The ACS also attribute this good news to prevention strategies — including screening tests such as mammograms, blood tests, and colonoscopies — and advances in treatment that are keeping both cancer diagnoses and cancer deaths down.

Of course, there is still much work to be done as the decline is not consistent among all demographics. Bloomberg reports wealth inequality, for example, creates disparities between racial groups — African Americans, American Indians, and Alaska Natives all have cancer death rates higher than White Americans — because some groups are more obese on average, smoke more, and don't have as much access to preventative care or treatment. In fact, TIME says, the cancer death rate was 14 percent higher for Black individuals than it was for White individuals in 2015.
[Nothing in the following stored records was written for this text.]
/-- The objects an access context holds of its own (R522), and its segmented transfers (R512). -/
structure CtxObjs where
  recSel : Nat := 0
  dbgSel : Nat := 0
  nonce : Option Bytes := none
  report : Option Bytes := none
  snap : Option Bytes := none
  readCopy : Option (Nat × Bytes × Nat) := none
  xfer : Option (Nat × Nat × Bytes × Nat) := none
deriving DecidableEq, Repr

/-- The dictionary: values in force, pending writes, writes for the next reset, the two NV copies, the abort code with which
the last access was answered (R517), the access contexts, the tenant that a hart's tag register names (unlisted: DEVICE)
and the response that each hart's mailbox holds (R493, R515). -/
structure DictState where
  answer : Nat := 0
  vals : SMap Nat := []
  strs : SMap Bytes := []
  pending : List Pending := []
  nextSeq : Nat := 0
  nextReset : SMap Bytes := []
  restoreDefaults : Bool := false
  nvA : NvCopy := {}
  nvB : NvCopy := {}
  nvQueue : List (Nat × Bytes) := []
  ctxs : List (AccessCtx × CtxObjs) := []
  hartTags : SMap Nat := []
  mailboxes : SMap Bytes := []
deriving DecidableEq, Repr

/-! ### Start-up, chip states and pins (chapters 17, 20, 21) -/

/-- ChipState (R470); before start-up ends the part is booting, and with PORST_N low it is off. -/
inductive ChipSt where
  | active
  | idle
  | warmSpare
  | coldSpare
  | waking
  | failed
  | tripped
deriving DecidableEq, Repr

/-- What a start-up or spare exit in progress leads to (R526, R540). -/
inductive BootKind where
  | powerOn
  | chipReset
  | coldExit
  | coldToWarm
deriving DecidableEq, Repr

/-- Start-up state (R523 to R541). -/
structure BootState where
  porstN : Bool := false
  kind : BootKind := .powerOn
  running : Bool := false
  railOn : List Bool := List.replicate 7 false
  railGood : List Bool := List.replicate 7 false
  chip : ChipSt := .waking
  spareWanted : Option ChipSt := none
  exitFrom : Option ChipSt := none
  beganAt : Nat := 0
  idleBoundaries : Nat := 0
  engineGated : Bool := false
  wakeFor : Option Nat := none
  wakeNonces : List Nat := []
deriving DecidableEq, Repr

/-- Sideband pins and the JTAG port (R550 to R553). -/
structure PinState where
  tripN : Bool := true
  alertCause : Nat := 0
  regulator : List Nat := List.replicate 7 0
  jtag : JtagInstr := .idcode
deriving DecidableEq, Repr

/-! ### Power and the Pilot (chapters 16, 17) -/

/-- Power and thermal control (R441 to R457). Power samples are in 1/4 mW, those after the check mark apart; energy is in
2.5 nJ, one sample of 1/4 mW over 10 µs. -/
structure PowerState where
  samples : List Nat := []
  lateSamples : List Nat := []
  energy : Nat := 0
  episode : List (Option Nat) := List.replicate 5 none
  msRest : List Nat := List.replicate 5 0
  critical : List Bool := [false, false]
  dieTemp : Option Int := none
  railMv : List Nat := List.replicate 7 0
  domainOn : List Bool := List.replicate 48 false
  band : List Nat := List.replicate 48 0
  lowering : List Nat := []
  droopLog : List Bytes := []
  model : SMap Nat := []
deriving DecidableEq, Repr

/-- One sensor's filter (R460): its last raw samples, the IIR state, the last value, failed reads in a row. -/
structure Sensor where
  win : List Int := []
  y : Int := 0
  seen : Bool := false
  value : Int := 0
  fails : Nat := 0
deriving DecidableEq, Repr

/-- One threshold entry's dwell (R464). -/
structure ThreshSt where
  run : Nat := 0
  back : Nat := 0
  asserted : Bool := false
deriving DecidableEq, Repr

/-- The Pilot (R458 to R473). -/
structure PilotState where
  sensors : SMap Sensor := []
  thresh : SMap ThreshSt := []
  pilotLimit : Nat := 64
deriving DecidableEq, Repr

/-! ### The tick record (R47 to R51, R522) -/

/-- The record of the tick in progress, the entries decided after the seal, the last 64 records and the chain. -/
structure RecordState where
  entries : List Bytes := []
  next : List Bytes := []
  flags : Nat := 0
  nextFlags : Nat := 0
  lengthNs : Nat := 0
  srcState : Nat := 0
  limit : Nat := 64
  sealedNow : Bool := true
  ring : List (Nat × Bytes) := []
  prevDigest : Bytes := List.replicate 8 0
deriving DecidableEq, Repr

/-! ### Security (chapter 18) -/

/-- A Puerelm session (R485 to R487, R514). -/
structure Session where
  clientKey : Bytes
  nonceC : Bytes
  nonceD : Bytes
  clientEph : Bytes
  ephIx : Nat
  hash : Bytes
  challengedAt : Nat
  accepted : Bool
  who : Principal
  key : Bytes
  rxSeq : Nat
  txSeq : Nat
  cache : List (Nat × Bytes)
deriving DecidableEq, Repr

/-- Keys, sessions, images and grants (R474 to R495). -/
structure SecState where
  ownerKey : Option Bytes := none
  installNonce : Bytes := []
  keys : List Bytes := []
  highSerial : Nat := 0
  sessions : SMap Session := []
  imagesA : List Bytes := []
  imagesB : List Bytes := []
  runningB : List Bool := List.replicate 4 false
  measured : List Bytes := List.replicate 4 []
  measuredVer : List Nat := List.replicate 4 0
  voltageTable : Bytes := Config.voltageTable
  grants : List Bytes := []
deriving DecidableEq, Repr

/-! ### Faults and recasts (chapter 15) -/

/-- A hand-over in progress (R426): the tick whose record carries HANDOVER_LAST, and whether the chip goes to COLD_SPARE once
silent (R465). -/
structure HandOverSt where
  lastTick : Nat
  toCold : Bool := false
deriving DecidableEq, Repr
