-- ==== Sys2Proof/Machine/Variants.lean ====
section
/-! DEFINITION. Variants and the Sieve: manifests, change lists, the encoding into segments, load sessions, slots and
pointers, decode tables, the Merge and the Sieve terms (R275 to R303). -/

namespace Sys2Proof.Machine

open Sys2Proof

/-! ### Signers (R484) -/

/-- The key that signs a manifest: the owner's where TENANT_SIGNED is clear and TenantId 0, else a TENANT entry of the
key table with the right `bit` whose Subject is TenantId. -/
def signerKey (s : State) (digest : Bytes) (tenantSigned : Bool) (tenant bit : Nat) : Option Bytes :=
  if tenantSigned then
    (s.sec.keys.find? (fun r => keyDigest (r.take 65) == digest && recKind r == 2 && recSubject r == tenant
      && recRight r bit)).map (fun r => r.take 65)
  else match s.sec.ownerKey with
    | some k => if keyDigest k = digest ∧ tenant = 0 then some k else none
    | none => none

/-! ### Manifests and change lists (R277, R278) -/

/-- A variant slot. -/
def varGet (s : State) (v : Nat) : VarSlot := sget {} s.vars.slots v

/-- Change a variant slot. -/
def varMod (v : Nat) (f : VarSlot → VarSlot) (s : State) : State :=
  { s with vars := { s.vars with slots := supd {} s.vars.slots v f } }

/-- ChangeTotal. -/
def vmTotal (m : Bytes) : Nat := fld m 48 8

/-- TENANT_SIGNED of a variant manifest. -/
def vmTenantSigned (m : Bytes) : Bool := bits (fld m 44 2) 0 1 == 1

/-- TenantId of a variant manifest. -/
def vmTenant (m : Bytes) : Nat := fld m 46 2

/-- SourceDigest. -/
def vmSource (m : Bytes) : Bytes := sub m 96 32

/-- The form checks of a variant manifest: VARIANT_FORM where they fail. -/
def varFormOk (m : Bytes) : Bool :=
  fld m 0 4 == 1 && fld m 4 4 == 0x0B12000A && nameOk (mName m) && 1 ≤ mGeneration m && fld m 44 2 < 2
    && vmTenant m ≤ 1023 && (vmTenantSigned m || vmTenant m == 0) && vmTotal m < 2 ^ 32
    && allZero (sub m 56 8) && allZero (sub m 160 32)

/-- A change: block, position, new trit code. -/
structure Change where
  block : Nat
  pos : Nat
  code : Nat
  res : Nat
deriving DecidableEq, Repr

/-- Entry i of a change list. -/
def changeAt (b : Bytes) (i : Nat) : Change :=
  let v := fld b (8 * i) 8
  ⟨bits v 0 33, bits v 33 8, bits v 41 2, bits v 43 21⟩

/-- The entries of a change list. -/
def changeList (b : Bytes) : List Change := (List.range (b.length / 8)).map (changeAt b)

/-- The trits of a base block. -/
def baseTrits (s : State) (c block : Nat) : List Int := match tp5Unpack (castAt s c block 48) with
  | .ok t => t
  | .error _ => []

/-- The weight runs that the recipes of a cast read through a Merge, with the columns of their tiles (R254, R334). -/
def weightRuns (s : State) (c : Nat) : List (Nat × Nat × Nat) :=
  ((List.range (mRecipes (castGet s c).manifest)).map (fun i =>
    let r := recipeOf s c i
    (r.steps.map (fun d =>
      let k := (costD r d).colTiles
      match d.kind with
      | 0 => if d.bitPlane then [] else [(d.weight, d.colTiles * d.reduce * tileBlocks d.stream, tileCols d.stream)]
      | 1 => [(d.weight, k * d.reduce * 248, 240), (d.up, k * d.reduce * 248, 240),
          (d.down, k * d.colTiles * tileBlocks d.stream, tileCols d.stream)]
      | _ => [])).flatten)).flatten
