/-- The choice of R148 for one segment from its headers, with its build time where it runs SxS. `nextBuild` is the build time of
the next segment where that runs SxS; the tile's first SxS segment pays its own build too (R146). -/
def segChoose (s : State) (c : Nat) (v : Option VarSlot) (d : StepD) (f : Fmt) (rate tile seg b n : Nat) (l : List (List Head))
    (first : Bool) (nextBuild : Nat) : Except UseFault (SegPrice × Nat) :=
  let w := weightBytes d.stream n
  let act := sumN (l.map (fun x => sumN (x.map (·.used))))
  let cost := fun (k w : Nat) => passPrice d.stream k w rate act 240
  let dc := denseCompute f n 1
  let sc := sxdCompute ((List.range n).map (fun k => (l.map (fun x => (nth ⟨0, 0, []⟩ x k).nnz)).foldl max 0))
  let excess := d.sparseMode == 2 && (l.map (fun x => sumN (x.map (·.nnz)))).any (fun m => 256 < m)
  let plain : SegPrice := if cost sc w < cost dc w then ⟨.sxd, sc, w, act, excess, true⟩ else ⟨.dense, dc, w, act, excess, true⟩
  if d.sparseMode ≠ 2 then .ok (plain, 0)
  else match sxsTerms s c v d tile seg b n l with
    | .error e => .error e
    | .ok none => .ok (plain, 0)
    | .ok (some (g, nm, build, bytes)) =>
      let k := max (max g nm) nextBuild + (if first then build else 0)
      .ok (if cost k bytes < min (cost sc w) (cost dc w) then (⟨.sxs, k, bytes, act, excess, true⟩, build) else (plain, 0))

/-- The choices from a segment on: `later` with an SxS segment before it in the tile, whose first is then built already, and
`fresh` without one (R146). -/
structure SegTail where
  later : List SegPrice
  build : Nat
  fresh : List SegPrice

/-- Choices of all segments of a tile from its headers, the last first (R148). -/
def segChoices (s : State) (c : Nat) (v : Option VarSlot) (d : StepD) (f : Fmt) (rate tile : Nat)
    (heads : Nat → Nat → Except UseFault (List (List Head))) : Except UseFault (List SegPrice) :=
  match ((segmentsOf d).zipIdx).foldr (fun (x : (Nat × Nat) × Nat) (acc : Except UseFault SegTail) => do
    let a ← acc
    let l ← heads x.1.1 x.1.2
    let y ← segChoose s c v d f rate tile x.2 x.1.1 x.1.2 l false a.build
    let z ← segChoose s c v d f rate tile x.2 x.1.1 x.1.2 l true a.build
    return ⟨y.1 :: a.later, y.2, z.1 :: (if z.1.path = .sxs then a.later else a.fresh)⟩) (.ok ⟨[], 0, []⟩) with
  | .ok a => .ok a.fresh
  | .error e => .error e

/-- The segments of a tile run dense (R149). -/
def denseSegs (d : StepD) (f : Fmt) (rows : Nat) : List SegPrice :=
  (segmentsOf d).map (fun x => ⟨.dense, denseCompute f x.2 1, weightBytes d.stream x.2, denseAct f rows x.2, false, false⟩)

/-! ### Headers at admission (R149, R367) -/

/-- The headers and entry lists of a request that the Expediter would read. -/
def headerCount (rc : RecipeD) (es : List LenEntry) : Nat :=
  sumN (rc.tensors.map (fun t => if t.storage = 0 ∧ t.slotted then tensorRows t es * t.blocks else 0))
    + sumN (rc.steps.map (fun d => if d.entryList = allOnes64 then 0 else d.colTiles * (segmentsOf d).length))

/-- Whether the segments of a step are priced from headers at admission. -/
def pricedSparse (s : State) (rc : RecipeD) (d : StepD) (es : List LenEntry) : Bool :=
  (costD rc d).sparse && d.sparseMode != 0 && d.kind == 0
    && decide (headerCount rc es ≤ getO s oSparseHeaderLimit)
    && (match tensorAt rc d.row with
      | some t => t.slotted && t.storage == 0 && !producedBy rc d.row
      | none => false)

/-! ### Pass prices (R366, R367) -/

/-- The weight port rate of R102. -/
def weightPort (stream : Bool) : Nat := if stream then 768 else 128

/-- ω_w of a pass: bit-plane and passes not from the cast take the Tile Store port; a CAST pass 128 on DENSE; on STREAM
the share, or 768 for a later row tile under REUSE. -/
def passRate (s : State) (rc : RecipeD) (d : StepD) (p : PassD) (tile : Nat) : Nat :=
  if d.bitPlane ∨ ¬ p.cast then weightPort d.stream
  else if ¬ d.stream then 128
  else if tile ≠ 0 ∧ (costD rc d).reuse then 768 else getO s oStreamIngotShareBpc

/-- planes of R366. -/
def planesOf (d : StepD) : Nat :=
  if d.kind = 2 then 0 else if d.bitPlane then (match d.planeFmt with | .a4 => 4 | _ => 8) else 1

/-- The floor of a pass. -/
def passFloor (p : PassD) (raised : Nat) : Nat := max (if p.save then 480 else 240) raised

/-- The weight bytes of a pass as its port takes them: the Tile Store port runs at 1/κ where a STRIDED Hopper feeds it (R229). -/
def portBytes (rc : RecipeD) (d : StepD) (p : PassD) (w : Nat) : Nat :=
  if d.bitPlane ∨ ¬ p.cast then w * stepKappa rc d 2 (weightPort d.stream / 64) else w

/-- T_p of R366 with given compute, weight bytes and activation bytes. -/
def passCycles (d : StepD) (p : PassD) (compute w rate act raised : Nat) : Nat :=
  max (max compute (if d.kind = 2 then 0 else ceilDiv w rate))
    (max (p.kappa * ceilDiv act (actPort d.stream)) (passFloor p raised)) + (if p.preload then 480 else 0)

/-- T_p of a dense pass over r real rows (R366). -/
def passDense (s : State) (rc : RecipeD) (d : StepD) (f : Fmt) (p : PassD) (tile r raised : Nat) : Nat :=
  passCycles d p (denseCompute f p.blocks (planesOf d)) (portBytes rc d p p.bytes) (passRate s rc d p tile) (denseAct f r p.blocks) raised

/-- The segments that lie in pass i. -/
def passSegs (d : StepD) (i : Nat) (l : List SegPrice) : List SegPrice := if d.resident then l else (l.drop i).take 1

/-- T_p of a pass whose segments were chosen from headers (R367). -/
def passSparse (s : State) (rc : RecipeD) (d : StepD) (p : PassD) (i tile raised : Nat) (l : List SegPrice) : Nat :=
  let mine := passSegs d i l
  let w := if mine.all (fun x => x.path == .dense) then p.bytes else sumN (mine.map (·.weight))
  passCycles d p (sumN (mine.map (·.compute))) (portBytes rc d p w) (passRate s rc d p tile) (sumN (mine.map (·.act))) raised

/-- Rows of a tile: 240 on DENSE and 30 on STREAM. -/
def rowsOf (d : StepD) : Nat := tileRows d.stream

/-- The weight run of pass i of a column tile. -/
def passRun (d : StepD) (tile i : Nat) : Nat × Nat :=
  match (d.passes d.reduce)[i]? with
  | some (b, n) => tileRun d tile b n
  | none => (0, 0)

/-- The Sieve term that the cost table of a variant gives a pass, by its first weight run (R286, R293). -/
def costTerm (v : VarSlot) (runs : List (Nat × Nat)) : Nat := match v.costs.find? (fun e => runs.head? == some e.1) with
  | some e => e.2.1
  | none => 0

/-- A price raised to the Sieve term of the pinned variant (R367). -/
def raiseTerm (v : Option VarSlot) (p : PassD) (runs : List (Nat × Nat)) (t : Nat) : Nat :=
  match v with
  | some v => if p.cast then max t (costTerm v runs) else t
  | none => t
Geography also makes a difference in cancer mortality. Many states in the Southeast and Midwest — many of the same states that rank lowest in terms of income — carry the highest cancer death rates, according to the Centers for Disease Control and Prevention.

Indeed, a 2014 study in Cancer, the peer-reviewed journal of the American Cancer Society, showed that the 14 cancers associated with poverty had a mortality rate of 107.7 per 100,000 people and the 18 cancers associated with wealth have a mortality rate of 68.9 per 100,000 people.

"When it comes to cancer, the poor are more likely to die of the disease while the affluent are more likely to die with the disease," researcher Francis Boscoe said in a statement. 

So, while we celebrate the fact that cancer-related deaths have decreased nationwide, we are reminded to keep fighting for people of all demographics and backgrounds to have equal access to education, and preventive care and treatment.  Closing the gap will be a long road, but the positive strides we've made serve as momentum to keep working hard toward this goal.